- **Data extract**:
theorem leaveToLoadAlone_loadsAlone : r.LoadsAlone k u g (r.leaveToLoadAlone k u) := by
  have marked : (r.updUnit u fun x => { x with aloneMark := true }).lines[k].slot = .group g := by
    rw [Runtime.updUnit_lines]
    exact slot
  have off : r.OffGroup k u g ((r.updUnit u fun x => { x with aloneMark := true }).takeOffGroup k u g) :=
    (takeOffGroup_offGroup (by rw [updUnit_unit]; exact line) g).of_updUnit
  have record := takeOffGroup_unit k u g (r.updUnit u fun x => { x with aloneMark := true })
  rw [updUnit_unit] at record
  unfold Runtime.leaveToLoadAlone
  rw [leaveGroup_of_member marked member]
  generalize (r.updUnit u fun x => { x with aloneMark := true }).takeOffGroup k u g = x at off record
  have left := dissolveEmpty_hasLeft off.takeLoadStep_slot
  have kept := dissolveEmpty_keeps k (.refl (x.takeLoadStep u)) u
  obtain ⟨fails, waits⟩ := off.takeLoadStep
  by_cases fault : r.mode = .areaFault
  · rw [fails fault] at left kept ⊢
    obtain ⟨-, run, cause⟩ := off.failsOut .area
    refine ⟨left, ?_, fun _ => ⟨run, cause⟩, fun mode => absurd fault mode⟩
    rw [kept.field UnitRecord.aloneMark fun _ _ _ => rfl, failRun_aloneMark, record]
  · rw [waits fault] at left kept ⊢
    rw [updUnit_unit, record] at kept
    exact ⟨left, kept.field UnitRecord.aloneMark fun _ _ _ => rfl, fun e => absurd e fault,
      fun _ => ⟨kept.field UnitRecord.run fun _ _ _ => rfl, off.waitsForSlot⟩⟩

end Member

/-- A member's END exchange acts with the member off the list (R161). -/
theorem memberEnd_ending {k : LineIx} {u : UnitIx} {g : Group} {r : Runtime} (slot : r.lines[k].slot = .group g)
    (member : g.isMember u = true) (phase : g.phase = .ending) (e : TxnEnd) :
    r.memberEnd k u g e = ((r.takeOffGroup k u g).verdictEnd u e).dissolveEmpty k := by
  unfold Runtime.memberEnd
  rw [phase]
  exact leaveGroup_of_member slot member _

/-! ### The verdicts of an END round (R64, R161, log 27) -/

section Verdict

variable {k : LineIx} {u : UnitIx} {g : Group} {r x : Runtime} (h : r.OffGroup k u g x)

include h

/-- The member's run, restoring (R64, R65). -/
theorem Runtime.OffGroup.verdictGood :
    ∃ y : Runtime, r.OffGroup k u g y
      ∧ x.verdictEnd u (.reply (.verdict true)) = y.post u
          (if x.units[u].probePending = true ∧ x.units[u].contextPresent = false then .status else .put .restore)
      ∧ y.units[u].run = .restoring ∧ y.units[u].imageValid = true ∧ y.units[u].forceCold = false := by
  have valid := h.updUnit (f := fun z => { z with imageValid := true, forceCold := false, bootCount := none }) rfl rfl
  have restoring := valid.updUnit (f := fun z => { z.stopTimers with run := .restoring }) rfl rfl
  refine ⟨_, restoring, ?_, ?_⟩
  · have ask : (if (x.units[u].probePending && !x.units[u].contextPresent) = true then Work.status else .put .restore)
        = if x.units[u].probePending = true ∧ x.units[u].contextPresent = false then .status else .put .restore := by
      simp
    rw [← ask]
    rfl
  · rw [updUnit_unit, updUnit_unit]
    exact ⟨rfl, rfl, rfl⟩
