/-! ### resetBlock -/

@[simp] theorem resetBlock_op (s : State) : (resetBlock s).op = State.reset.op := rfl
@[simp] theorem resetBlock_E (s : State) : (resetBlock s).E = State.reset.E := rfl
@[simp] theorem resetBlock_pol (s : State) : (resetBlock s).pol = State.reset.pol := rfl
@[simp] theorem resetBlock_code (s : State) : (resetBlock s).code = State.reset.code := rfl
@[simp] theorem resetBlock_payload (s : State) : (resetBlock s).payload = State.reset.payload := rfl
@[simp] theorem resetBlock_n (s : State) : (resetBlock s).n = State.reset.n := rfl
@[simp] theorem resetBlock_vop (s : State) : (resetBlock s).vop = State.reset.vop := rfl
@[simp] theorem resetBlock_rs (s : State) : (resetBlock s).rs = State.reset.rs := rfl
@[simp] theorem resetBlock_scan (s : State) : (resetBlock s).scan = State.reset.scan := rfl
@[simp] theorem resetBlock_idx (s : State) : (resetBlock s).idx = State.reset.idx := rfl
@[simp] theorem resetBlock_acc (s : State) : (resetBlock s).acc = State.reset.acc := rfl
@[simp] theorem resetBlock_lenf (s : State) : (resetBlock s).lenf = State.reset.lenf := rfl
@[simp] theorem resetBlock_T (s : State) : (resetBlock s).T = State.reset.T := rfl
@[simp] theorem resetBlock_pnrx (s : State) : (resetBlock s).pnrx = State.reset.pnrx := rfl
@[simp] theorem resetBlock_plenf (s : State) : (resetBlock s).plenf = State.reset.plenf := rfl
@[simp] theorem resetBlock_pmatch (s : State) : (resetBlock s).pmatch = State.reset.pmatch := rfl
@[simp] theorem resetBlock_fbuf (s : State) : (resetBlock s).fbuf = State.reset.fbuf := rfl
@[simp] theorem resetBlock_flen (s : State) : (resetBlock s).flen = State.reset.flen := rfl
@[simp] theorem resetBlock_cbuf (s : State) : (resetBlock s).cbuf = State.reset.cbuf := rfl
@[simp] theorem resetBlock_res (s : State) : (resetBlock s).res = State.reset.res := rfl
@[simp] theorem resetBlock_rx (s : State) : (resetBlock s).rx = s.rx := rfl
@[simp] theorem resetBlock_req (s : State) : (resetBlock s).req = s.req := rfl
@[simp] theorem resetBlock_host (s : State) : (resetBlock s).host = s.host := rfl
@[simp] theorem resetBlock_hostData (s : State) : (resetBlock s).hostData = s.hostData := rfl

end Sys2Proof.Machine
end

- **Task directions**:
Scan each line above for the string "restore". Give the tally and nothing else.

- **Exercise result**:
3